Data Grid servers provide aggregated reports in tar.gz archives that contain diagnostic information about both the Data Grid server and the host. The report provides details about CPU, memory, open files, network sockets and routing, threads, in addition to configuration and log files.

Procedure

  1. Create a CLI connection to Data Grid.
  2. Use the server report command to download a tar.gz archive:

    [//containers/default]> server report
    Downloaded report 'infinispan-<hostname>-<timestamp>-report.tar.gz'
  3. Move the tar.gz file to a suitable location on your filesystem.
  4. Extract the tar.gz file with any archiving tool.

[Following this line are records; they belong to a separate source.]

-- ==== Sys2Proof/Tests/Slice0.lean ====
section
/-! SUPPORT. Tests and witnesses. Every expected word, trace, status and voltage comes from 95_test_vectors.md, by part and
row; a test on fixed values checks the model's text and is no claim. A witness shows that the hypotheses of an obligation
can all be met, clause by clause. -/

namespace Sys2Proof.Machine

/-- The two's-complement sign mode, the `tc` columns of the vectors. -/
def State.tc (s : State) : State := { s with params := { s.params with signMode := .twos } }

/-- A floating-point `VOLT_T`. -/
def State.float (s : State) : State := { s with params := { s.params with voltDomain := .binaryFloat } }

/-- Operand ports. -/
def State.onV (s : State) (q : Rat) : State := { s with inV := .num q }
def State.onReg (s : State) (w : Word) : State := { s with inReg := w }
def State.onCfg (s : State) (c : DeviceConfig) : State := { s with inCfg := c }
def State.onMe (s : State) (m : MaskEnable) : State := { s with inMe := m }

end Sys2Proof.Machine

namespace Sys2Proof.Tests

open Sys2Proof.Machine

/-! ### Decoding: one word per command, from 30_encoding.md R92 (95_test_vectors.md 2.4) -/

theorem test_decode_codec :
    decode 0b0000_0001_0000_0000 = .ok .packConfig ∧ decode 0b0000_0010_0000_0000 = .ok .unpackConfig ∧
      decode 0b0000_0011_0000_0000 = .ok .packMaskEnable ∧ decode 0b0000_0100_0000_0000 = .ok .unpackMaskEnable ∧
      decode 0b0000_0101_0000_0001 = .ok (.voltToReg 1) ∧ decode 0b0000_0110_0000_0111 = .ok (.regToVolt 7) := by
  decide

theorem test_decode_control :
    decode 0b0001_0000_0000_0000 = .ok .init ∧ decode 0b0001_0001_0000_0000 = .ok .getConfig ∧
      decode 0b0001_0010_0000_0000 = .ok .setConfig ∧ decode 0b0001_0011_0000_0000 = .ok .getMaskEnable ∧
      decode 0b0001_0100_0000_0000 = .ok .setMaskEnable := by
  decide

theorem test_decode_channel :
    decode 0b0010_0000_0000_0001 = .ok (.shuntVoltageV 1) ∧ decode 0b0010_0001_0000_0010 = .ok (.busVoltageV 2) ∧
      decode 0b0010_0010_0000_0001 = .ok (.getCritLimitV 1) ∧ decode 0b0010_0011_0000_0011 = .ok (.setCritLimitV 3) ∧
      decode 0b0010_0100_0000_0011 = .ok (.getWarnLimitV 3) ∧ decode 0b0010_0101_0000_0010 = .ok (.setWarnLimitV 2) := by
  decide

theorem test_decode_single :
    decode 0b0010_0110_0000_0011 = .ok .shuntSumV ∧ decode 0b0010_0111_0000_0000 = .ok .getSumLimitV ∧
      decode 0b0010_1000_0000_0000 = .ok .setSumLimitV ∧ decode 0b0010_1001_0000_0000 = .ok .getPvUpperV ∧
      decode 0b0010_1010_0000_0000 = .ok .setPvUpperV ∧ decode 0b0010_1011_0000_0000 = .ok .getPvLowerV ∧
      decode 0b0010_1100_0000_0000 = .ok .setPvLowerV := by
  decide

/-- The reserved words of 2.4, rejected by name. -/
theorem test_decode_reserved :
    [(0x0000 : Word), 0x0700, 0x0F12, 0x1500, 0x1F00, 0x2D00, 0xFF00].map decode =
      [(0x00 : Byte), 0x07, 0x0F, 0x15, 0x1F, 0x2D, 0xFF].map fun op => .error (.reservedOpcode op) := by
  decide

theorem test_decodeTableWord :
    decodeTableWord 16 0x2104 = some (.busVoltageV 4) ∧ decodeTableWord 16 0xFF00 = none := by
  decide

/-! ### Well-formedness: one ill-formed term per check (30_encoding.md R94, 00_scope.md R8) -/

theorem test_wf_channel :
    (Instr.busVoltageV 0).wf = false ∧ (Instr.busVoltageV 4).wf = false ∧ (Instr.shuntVoltageV 255).wf = false ∧
      (Instr.getCritLimitV 0).wf = false ∧ (Instr.setCritLimitV 4).wf = false ∧ (Instr.getWarnLimitV 4).wf = false ∧
      (Instr.setWarnLimitV 0).wf = false ∧ (Instr.busVoltageV 3).wf = true := by
  decide
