-- ==== Sys2Proof/Config.lean ====
section
/-!
DEFINITION. What a stepping or a single module fixes and the manual does not print, and the free values: constants
without a body, so that no proof can lean on a value of them. The named standards (AES, SHA-384, HKDF, ECDSA, ECDH) are
uninterpreted functions of exactly the inputs the manual gives them (log 6).
-/

namespace Sys2Proof.Config

open Sys2Proof

/-- The words of 1040:00 FunctionTable (R251): Degree, C1 to C3 and c0 to c11 of each function code. Not printed. -/
opaque funDegree : Nat → Fin 12
opaque funConst : Nat → Nat → Word
opaque funCoef : Nat → Nat → Word

/-- 1018:01 DeviceSerial (R434). -/
opaque deviceSerial : BitVec 64

/-- SHA-384 over a byte string (FIPS 180-4), as R81, R83, R383, R384, R387, R467 use it. -/
opaque sha384 : List Byte → BitVec 384

/-- HKDF-SHA-384: extract (salt, input keying material) and expand (key, info), 36 bytes (R335, R343, R385). -/
opaque hkdfExtract : List Byte → List Byte → BitVec 384
opaque hkdfExpand : BitVec 384 → List Byte → BitVec 288

/-- AES-256-GCM (R343, R368, R391, R405): the key stream byte at a position, and the tag over the additional data and the
plaintext, both of a 36-byte key with salt and a 64-bit count. -/
opaque gcmStream : BitVec 288 → Nat → Nat → Byte
opaque gcmTag : BitVec 288 → Nat → List Byte → List Byte → BitVec 128

/-- HKDF-SHA-384 expanded to a length (R388). -/
opaque hkdfLong : BitVec 384 → List Byte → Nat → List Byte

/-- ECDSA P-384 over SHA-384: the signature of a digest under a private scalar, 96 bytes (R335, R384, R387), the public key of a
scalar, and the order of P-384 (R388; the standard's constant). -/
opaque ecdsaSign : Nat → BitVec 384 → List Byte
opaque publicKey : Nat → List Byte
def curveOrder : Nat := 0xFFFFFFFFFFFFFFFFFFFFFFFFFFFFFFFFFFFFFFFFFFFFFFFFC7634D81F4372DDF581A0DB248B0A77AECEC196ACCC52973

/-- The scalars of the device identity key and of the link identity key, fused at manufacture (Table SEC-1). -/
opaque deviceIdentity : Nat
opaque linkIdentity : Nat

/-- ECDSA verification under the public key a certificate chain ends in, and whether a chain leads to an anchor (R383). -/
opaque ecdsaVerify : List Byte → BitVec 384 → List Byte → Bool
opaque chainReaches : List Byte → List Byte → Bool

/-- Certificates as DER bytes (R382): the root (1) and the product CA (2); the signed part of an identity certificate (3 device, 5 link)
by its subject serial and public key, and the product CA's signature of it; the signed part of an alias certificate by the count of
its issue, the measurement that it carries and its public key; and a certificate of a signed part and a signature. -/
opaque certificate : Nat → Nat → List Byte
opaque identityBody : Nat → BitVec 64 → List Byte → List Byte
opaque productCaSign : BitVec 384 → List Byte
opaque aliasBody : Nat → BitVec 384 → List Byte → List Byte
opaque certOf : List Byte → List Byte → List Byte

/-- 7000:07 ServiceAnchor and 7000:08 MeasurementExtensionId (R382, R383). -/
opaque serviceAnchor : Vector Byte 48
opaque measurementExtensionId : List Byte

/-- Fresh random values of the security processor (R380): nonces, ephemeral points, ephemeral secrets shared with a peer
point, by a count that the step advances. -/
opaque randomBytes : Nat → Nat → List Byte
opaque sharedSecret : Nat → List Byte → List Byte

/-- XTS-AES-256 (R393): the permutation of a 16-byte block of a data unit under a key pair and a tweak; and AES-CMAC (R394). -/
opaque xtsBlock : BitVec 512 → BitVec 128 → Nat → Equiv.Perm (BitVec 128)
opaque cmac : BitVec 256 → List Byte → BitVec 128

/-- The device memory key, fused at manufacture; the partition memory keys generated on chip, by their number: the XTS pair and
the CMAC key (Table SEC-1, R381); and what a memory-side die without a key decrypts with (R310). -/
opaque deviceMemoryKey : BitVec 256
opaque memoryKey : Nat → BitVec 768
opaque absentKey : BitVec 768

/-- FREE VALUES, by the counter State.fresh. A word that an instruction writes and the manual does not state (R238: the CarryOut of a row without a present position
and without CarryIn). -/
opaque freeWord : Nat → Nat → Word

/-- The detail of event classes whose detail no chapter gives: 0x20 (R118), and 0x40 and 0x41 of a Square's own stores
(R104, R190, R199, R247). -/
opaque openDetail : Nat → Nat

/-- FREE VALUES of the device region, by offset (R484, R504 give the areas only): whether a sector of the firmware area holds
state that an activation saved; the byte of the running firmware, by its measurement; the dictionary object and the byte of its
value that stand in the dictionary's areas; the byte of run control, by the pool, section 2 and the counters that it records. -/
opaque holdsSavedState : Nat → Bool
opaque firmwareByte : BitVec 384 → Nat → Byte
opaque dictPlace : Nat → Option ((Nat × Nat) × Nat)
opaque controlByte : List DescBits → List Rec → List Nat → Nat → Byte

/-- The class and detail of the event that ends a Book placement (R373 names none). -/
opaque placementEvent : Nat × Nat

/-- The byte layout of an event's Location and Argument, which the classes' chapters do not fix (R412). -/
opaque locationBytes : List (Nat × Nat) → BitVec 128
opaque argumentBytes : List Nat → BitVec 256

/-- The page of a partition's level-1 table within the 144 MiB of its run control: R504 gives the area only (R132). -/
opaque rootPage : Nat → Fin 2304

/-- Which of the four memory-side dies on a link's side the traffic of a partition on a link passes: the Board fabric route fixes it
(R19, R22), and no rule gives a field for it. -/
opaque passDie : Nat → Nat → Fin 4

/-- What the start of service finds at manufacture: the rows and columns that a physical Square's fuse fields disable, none for an
unused field (R191, R194). -/
opaque fuseAtManufacture : Nat → Nat → Option (Fin 130)

/-- The channels of a stack that manufacture test has spared (R301). -/
opaque sparedAtManufacture : Nat → List (Fin 64)

/-- The beats that a Square has counted by an instant (R29: the rate depends on voltage and temperature). -/
opaque beatsIn : Nat → Nat → Nat

/-- FREE VALUES. What a sensor without a command of its own reads, by object and instant (3010:02); the EventNumber field of a
record in the history 1003, which R412 numbers per session only. -/
opaque sensor : Nat → Nat → Word
opaque historyNumber : Nat → BitVec 32

/-- What an image file reports in its header (R474): its measurement's bytes and its version string. -/
opaque imageVersion : List Byte → List Byte

/-- The digest and the version of the images that a module is made with, by slot. -/
opaque imageAtManufacture : Nat → BitVec 384
opaque versionAtManufacture : Nat → List Byte

/-- The failing physical rows and columns that an array test finds where no command carries them (R193). -/
opaque arrayFound : Nat → List Nat × List Nat

/-- The measurement of the security-processor stage of an image slot's content (R467). -/
opaque stageMeasurement : BitVec 384 → BitVec 384

/-- The public point of an ephemeral key pair by its number, the signature of a digest under the link identity key, and its
verification under a peer's link identity, by the peer's serial and link number (R335, R343). -/
opaque publicPoint : Nat → List Byte
def linkSign (d : BitVec 384) : List Byte := ecdsaSign linkIdentity d
opaque linkVerify : Nat → Nat → BitVec 384 → List Byte → Bool

/-- What the peer of a link drew in a training, by the training's number (R335): its nonce and its ephemeral public point; and
the serial and link number that a link certificate names (R382 gives no layout). -/
opaque peerNonce : Nat → List Byte
opaque peerPoint : Nat → List Byte
opaque certSubject : List Byte → Nat × Nat

/-- Where the trailer array begins in a bounce area of a length for records of a size (R368 gives it no place). -/
opaque trailerOffset : Nat → Nat → Nat

/-- Of the compressed form that a transfer's descriptor sends: the elements and the size of the blocks of a sign form, where the list of
a top-k form goes at the destination, and the Inline bytes after Length of a form that is in neither layout. No rule says where a sending
chain takes them from (R347). -/
opaque signCount : Nat → Nat → Nat
opaque signLog : Nat → Nat → Fin 9
opaque topkList : Nat → Nat → Nat
opaque gradInline : Nat → Nat → Nat → List Byte

end Sys2Proof.Config
end

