-- ==== Sys2Proof/Machine/Reduce.lean ====
section
/-!
DEFINITION. MASK_OP (R233), the row reductions VREDUCE (R235, R236) and scans VSCAN (R237 to R239), and the lookup tables'
LUT_LOAD and LUT_SWAP (R240 to R242), with their checks (R246).
-/

namespace Sys2Proof.Machine

open Sys2Proof

/-! ### MASK_OP (R233) -/

def moMask (r : Rec) : Nat := recBits r 64 3
def moAction (r : Rec) : Nat := recBits r 67 3
def moDesc (r : Rec) : Nat := recBits r 80 16
def moArg (r : Rec) : Nat := recBits r 96 32

/-- Some word of a tensor lies on a mapped page outside the Square's Local Store (R233). -/
def State.foreignWords (s : State) (q p : Nat) (t : Tensor) (write : Bool) : Bool :=
  (List.range t.count).any (fun k => match s.translate p (t.at k).1 write with
    | .ok (.localStore q' _) => decide (q' ≠ q)
    | .ok (.stack _) => true
    | .error _ => false)

def maskOpCheck (q pl : Nat) (s : State) (r : Rec) : Option IssueFault :=
  let p := s.partOf q
  let a := moAction r
  let u := if a = 3 then Use.write else Use.read
  let words := cdiv (s.player q pl).vl 32
  let t := s.poolTensor p (moDesc r) 0
  if !recBodyOk r (bitsAt 64 6 ||| bitsAt 80 48) then some (0x02, [])
  else if decide (3 < a) || (decide (a < 2) && decide (moDesc r ≠ 0)) || (decide (a ≠ 1) && decide (moArg r ≠ 0)) then
    some (0x47, [])
  else match (if 2 ≤ a then firstDescFault [(moDesc r, s.useDesc p (moDesc r) 0 u)] else none) with
    | some f => some f
    | none =>
      if decide (2 ≤ a) && (decide (t.rank ≠ 1) || decide (t.fmt ≠ 7) || decide (t.count < words) ||
          s.foreignWords q p t (decide (a = 3))) then some (0x47, [])
      else none

/-- Bits of a list of 32-bit words, the first word lowest. -/
def wordsBits : List Nat → Nat
  | [] => 0
  | w :: r => w + 2 ^ 32 * wordsBits r

/-- MASK_OP: the register or the words of Desc. -/
def maskOpRun (s : State) (q : Nat) (o : Op) : VecOut :=
  let p := s.partOf q
  let r := o.bits
  let m := moMask r
  let vl := o.vl
  let words := cdiv vl 32
  let t := s.poolTensor p (moDesc r) 0
  let old := (s.player q o.player).mask m
  let put := fun (u : State) (v : Nat) => u.putMask q o.player m (BitVec.ofNat 65536 v)
  match moAction r with
  | 0 => { state := put s 0, flags := 0, fault := none }
  | 1 => { state := put s (2 ^ min (moArg r) vl - 1), flags := 0, fault := none }
  | 2 =>
    let x := runUntil (fun k => s.localElem q p 0x43 (moDesc r) (t.at k) 32) words
    let v := wordsBits x.1 % 2 ^ vl
    let n := 32 * x.1.length
    { state := (if x.2.isNone then put s v else s.putMask q o.player m (maskSet old (min n vl) v) x.1.length).touchTensor q p t
        x.1.length
      flags := 0, fault := x.2 }
  | _ =>
    let x := runUntil (fun k => s.localWrite q p 0x43 (moDesc r) (t.at k) 32 (fld (old.toNat % 2 ^ vl) (32 * k) 32)) words
    { state := (s.touchMasks q o.player (1 <<< m) (32 * x.1.length)).putElems q x.1, flags := 0, fault := x.2 }
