-- ==== Sys2Proof/Machine/Service.lean ====
section
/-!
DEFINITION. Start-up and live service (chapter 19): verified firmware, the self-test, staging and activation, Square
migration, the array test and field repair (R193 to R195).
-/

namespace Sys2Proof.Machine

open Sys2Proof

/-! ### Start-up (R467, R468) -/

def State.putImage (s : State) (n : Nat) (x : Image) : State := s.updService (fun v => { v with images := Tab.put v.images n x })
def State.markImage (s : State) (n k : Nat) : State := s.putImage n { s.image n with state := k }

/-- READY (Table SVC-1 steps 2 to 4) from the image of slot n: the measurements, the alias key, training in parallel; the
event that reports a brown-out or a supply loss (R444, R454). -/
def State.ready (s : State) (n : Nat) : State :=
  let x := s.image n
  let old := s.image (1 - n)
  let s1 := (s.markImage n 2).updService (fun v =>
    { v with active := n, bootMeasurement := Config.stageMeasurement x.measurement, fwMeasurement := x.measurement
             stagedMeasurement := if old.state = 3 then old.measurement else 0, maxima := x.maxima })
  let s2 := ((s1.updSec (fun c => { c with aliasGeneration := c.aliasGeneration + 1 })).updPower (fun p =>
    { p with memTraining := true })).toPower .ready
  let s3 := (s2.trainLinks 0 96).updAslet (fun a => { a with state := 1 })
  if s.power.resetCause = 1 then s3.raise 0x90 0x05 none [] []
  else if 2 ≤ s.power.resetCause then s3.raise 0x90 0x06 none [] []
  else s3

/-- FIRMWARE_VERIFIED (R467, R468): the active image, else the other one, else SAFE. -/
def execFirmwareVerified (passA passB : Bool) (s : State) : Out :=
  .next (
    if s.power.state ≠ .boot then s
    else
      let n := s.service.active
      let pass := fun (k : Nat) => if k = 0 then passA else passB
      if pass n then s.ready n
      else
        let s1 := s.markImage n 4
        if pass (1 - n) then s1.ready (1 - n) else (s1.markImage (1 - n) 4).enterSafe)

/-! ### The self-test (R470, R471) -/

/-- SELF_TEST_REQUEST (R442, R470). -/
def execSelfTestRequest (r : Req) (s : State) : Out :=
  .next (if !reqNames r 0x8200 2 then s
    else s.command r (fun t =>
        if reqValue r ≠ 1 then abRange
        else if t.service.selfTest = 1 then abBusy
        else if t.busyParts ∨ t.power.state ≠ .active then abState
        else 0)
      (fun t => (t.startSelfTest 2).reply r 0))

/-- The failure bits that a physical Square shows in a result (Table SVC-2). -/
def failBits (failures : List (Nat × Nat)) (q : Nat) : Nat := (Tab.get 0 failures q) % 64

/-- What the self-test leaves of a physical Square's array test (R193): the rows and columns of an array that fails are not in the
command and stay free. -/
def State.noteTested (s : State) (q bits : Nat) : State :=
  if bits.testBit 0 then
    let f := Config.arrayFound s.fresh
    ({ s with fresh := s.fresh + 1 } : State).updPhys q (fun x => { x with testPassed := false, testRows := f.1, testCols := f.2 })
  else s.updPhys q (fun x => { x with testPassed := decide (bits = 0), testRows := [], testCols := [] })

/-- A Square's reserve (R16). -/
def reserveOf (q : Nat) : Nat := 144 + sqDie q

/-- The physical Square that carries a logical one. -/
def State.physicalOf (s : State) (q : Nat) : Nat := (s.sq q).carrier.getD q

/-- The logical position is redirected to the reserve (R16, Table SVC-5 step 4). -/
def State.redirect (s : State) (q r : Nat) : State :=
  ((s.updSq q (fun x => { x with carrier := some r })).updPhys r (fun x => { x with carries := some q })).updPhys q (fun x =>
    { x with repairState := 1 })

/-- A reserve that carries no name and passed its last test (R478). -/
def State.reserveFree (s : State) (r : Nat) : Bool := (s.physSq r).carries.isNone && (s.physSq r).testPassed

/-- A logical Square that failed the self-test: onto its die's reserve at once, else unrepairable (R470). -/
def State.placeFailed (s : State) (q : Nat) : State :=
  if (s.sq q).carrier.isNone && s.reserveFree (reserveOf q) && decide ((s.physSq q).repairState ≠ 2) then s.redirect q (reserveOf q)
  else s.updPhys q (fun x => { x with repairState := 2 })

/-- What the test overwrote is cleared (R470, R34); the program store holds no program until the next ARM. -/
def State.clearTested (s : State) (q : Nat) : State := (s.clearSquare q).updSq q (fun x => { x with recs := [], segs := [] })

11.2. Changing Data Grid Server Logging Configuration at Runtime

Modify the logging configuration for Data Grid servers at runtime to temporarily adjust logging to troubleshoot issues and perform root cause analysis.

Modifying the logging configuration through the CLI is a runtime-only operation, which means that changes:

  • Are not saved to the log4j2.xml file. Restarting server nodes or the entire cluster resets the logging configuration to the default properties in the log4j2.xml file.
  • Apply only to the nodes in the cluster when you invoke the CLI. Nodes that join the cluster after you change the logging configuration use the default properties.

Procedure

  1. Create a CLI connection to Data Grid.
  2. Use the logging to make the required adjustments.

    • List all appenders defined on the server:
[//containers/default]> logging list-appenders

The preceding command returns:

{
  "STDOUT" : {
    "name" : "STDOUT"
  },
  "JSON-FILE" : {
    "name" : "JSON-FILE"
  },
  "HR-ACCESS-FILE" : {
    "name" : "HR-ACCESS-FILE"
  },
  "FILE" : {
    "name" : "FILE"
  },
  "REST-ACCESS-FILE" : {
    "name" : "REST-ACCESS-FILE"
  }
}
  • List all logger configurations defined on the server:
[//containers/default]> logging list-loggers

The preceding command returns:

[ {
  "name" : "",
  "level" : "INFO",
  "appenders" : [ "STDOUT", "FILE" ]
}, {
  "name" : "org.infinispan.HOTROD_ACCESS_LOG",
  "level" : "INFO",
  "appenders" : [ "HR-ACCESS-FILE" ]
}, {
  "name" : "com.arjuna",
  "level" : "WARN",
  "appenders" : [ ]
}, {
  "name" : "org.infinispan.REST_ACCESS_LOG",
  "level" : "INFO",
  "appenders" : [ "REST-ACCESS-FILE" ]
} ]
  • Add and modify logger configurations with the set subcommand

For example, the following command sets the logging level for the org.infinispan package to DEBUG:

[//containers/default]> logging set --level=DEBUG org.infinispan
  • Remove existing logger configurations with the remove subcommand.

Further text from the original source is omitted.